# Went to Africa



## rdabpenman (Apr 6, 2013)

A customer brought me a Norma .470 Nitro Express nickle plated de-primed casing and a Woodleigh .470 Nitro Express .474 500 GR FMJ projectile and wanted to see if I could make him a pen to take to Africa for his hunting guide friend who uses this ammunition.

This is what I managed to come up with and put a piece of Whitetail deer antler in the primer hole.

A bit cumbersome to write with but I'm sure it will be a great conversation piece as it can actually be chambered into an express type rifle.

Will be interesting to hear how he has figured out how to get it through security, I think his wife will have a lot do do with getting it through.

The .470 Nitro Express is a cartridge developed in England for very large or dangerous game hunting. This cartridge is used almost exclusively in single shot and double express rifles for hunting in the tropics or hot climate. It is in wide use in the Southern and Central-East African region, favored by hunting guides, primarily while out for Cape buffalo and elephant.

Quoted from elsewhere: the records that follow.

/-- State of the housekeeping converter beside its registers (R329-R333), and of the thermal judgement (R504). -/
structure Hk where
  running : Bool := false
  /-- Tick at which the running entry began; it is a restart after a preemption. -/
  start : Nat := 0
  restart : Bool := false
  /-- The running entry begins in this tick, unless an urgent request of the tick takes the converter first (R333). -/
  fresh : Bool := false
  /-- KIND and INDEX of the urgent request that waits or runs; the sequence's entry that it abandoned resumes. -/
  urgent : Option (Nat × Nat) := none
  resumeRestart : Bool := false
  /-- Newest VALID or CLIPPED temperature of each sensor, in 1/16 °C (R504). -/
  temps : List (Nat × Int) := []
  /-- Tick of the newest VALID or CLIPPED result of the MRAM die (R507). -/
  mramTick : Nat := 0
  deriving DecidableEq, Repr


/-- A Rise profile beside its registers (R418-R420). Times are on the clock Clk.mono, in units of 2^-32 ns. -/
structure Rise where
  /-- Instant of the start and of the running segment's start, moved by every pause; the instant of the pause; the time of earlier pauses of
  the run. -/
  t0 : Nat := 0
  tSeg : Nat := 0
  pausedAt : Option Nat := none
  heldFor : Nat := 0
  /-- Value the running segment starts from: a WORD, or binary32. -/
  start : Word := 0
  deriving DecidableEq, Repr

/-- The divider of an output (R412, R414): the unit time it counts from, and its phase there or at the start of the tick, in units of
1 / (160 × 2^57) of a VCO period; a phase below 0 is the wait for the first rising edge after a SYNC event. -/
structure OutDiv where
  start : Nat := 0
  phase : Int := 0
  deriving DecidableEq, Repr

/-- State of the clocks beside their registers (chapter 15). -/
structure Clk where
  /-- Time since power-on with the rate correction and without steps, in units of 2^-32 ns (R418). -/
  mono : Nat := 0
  /-- The system PLL is in holdover; it relocks; ticks of the last declared loss and of the start of relocking (R408, R409). -/
  sysHold : Bool := false
  relocking : Bool := false
  lossTick : Nat := 0
  goodTick : Nat := 0
  /-- REFCLK is absent: it holds boot (R406). -/
  refGone : Bool := false
  /-- The SYN's VCO runs. -/
  vcoOn : Bool := false
  /-- The tick the SYN's holdover began in, and the main die's temperature then; the servo's correction frozen in it; the error of the held VCO in this tick, in phase units for
  each 250 ps; WORD moves to the value due before SYN_HOLD clears (R416, R417). -/
  holdFrom : Nat := 0
  holdTemp : Option Int := none
  heldAdd : Int := 0
  heldErr : Int := 0
  reacq : Bool := false
  /-- WORD slews to BASE, and the part of a WORD step carried over, in units of 10^-7 (R411, R417). -/
  slewing : Bool := false
  slewRem : Nat := 0
  /-- Unit time of the last accepted SYNC event; the dividers of OUT0-OUT7 (R412-R415). -/
  syncAt : Option Nat := none
  outs : List OutDiv := List.replicate 8 {}
  /-- DUR and END of segment s of profile p at 16 p + s (R422). -/
  segs : List (Nat × Word) := List.replicate 64 (0, 0)
  rise : List Rise := [{}, {}, {}, {}]
  deriving DecidableEq, Repr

Currently a box of 20 costs $350.00!!

Les

http://i539.Rule #2/albums/ff357/LesinRedDeer/Pen%20Turning/Woodleigh470NitroExpress474500GRFMJProjectile.jpg
http://i539.Rule #2/albums/ff357/LesinRedDeer/Pen%20Turning/DSC07776.jpg
http://i539.Rule #2/albums/ff357/LesinRedDeer/Pen%20Turning/DSC07772.jpg
http://i539.Rule #2/albums/ff357/LesinRedDeer/Pen%20Turning/DSC07790.jpg
http://i539.Rule #2/albums/ff357/LesinRedDeer/Pen%20Turning/DSC07780.jpg


----------



## Kevin (Apr 6, 2013)

Wow. On the cool pen, and on the price of a box of that caliber.


----------



## Final Strut (Apr 6, 2013)

Very Nicely done Les.


----------



## Bean_counter (Apr 6, 2013)

Very very cool


----------



## blaineo (Apr 7, 2013)

HA! That's just awesome!! *drools*.....conversation piece is an understatement...lol


----------



## woodtickgreg (Apr 7, 2013)

Nice work, but my shoulder hurts just lookin at it. The big bang theory for sure.


----------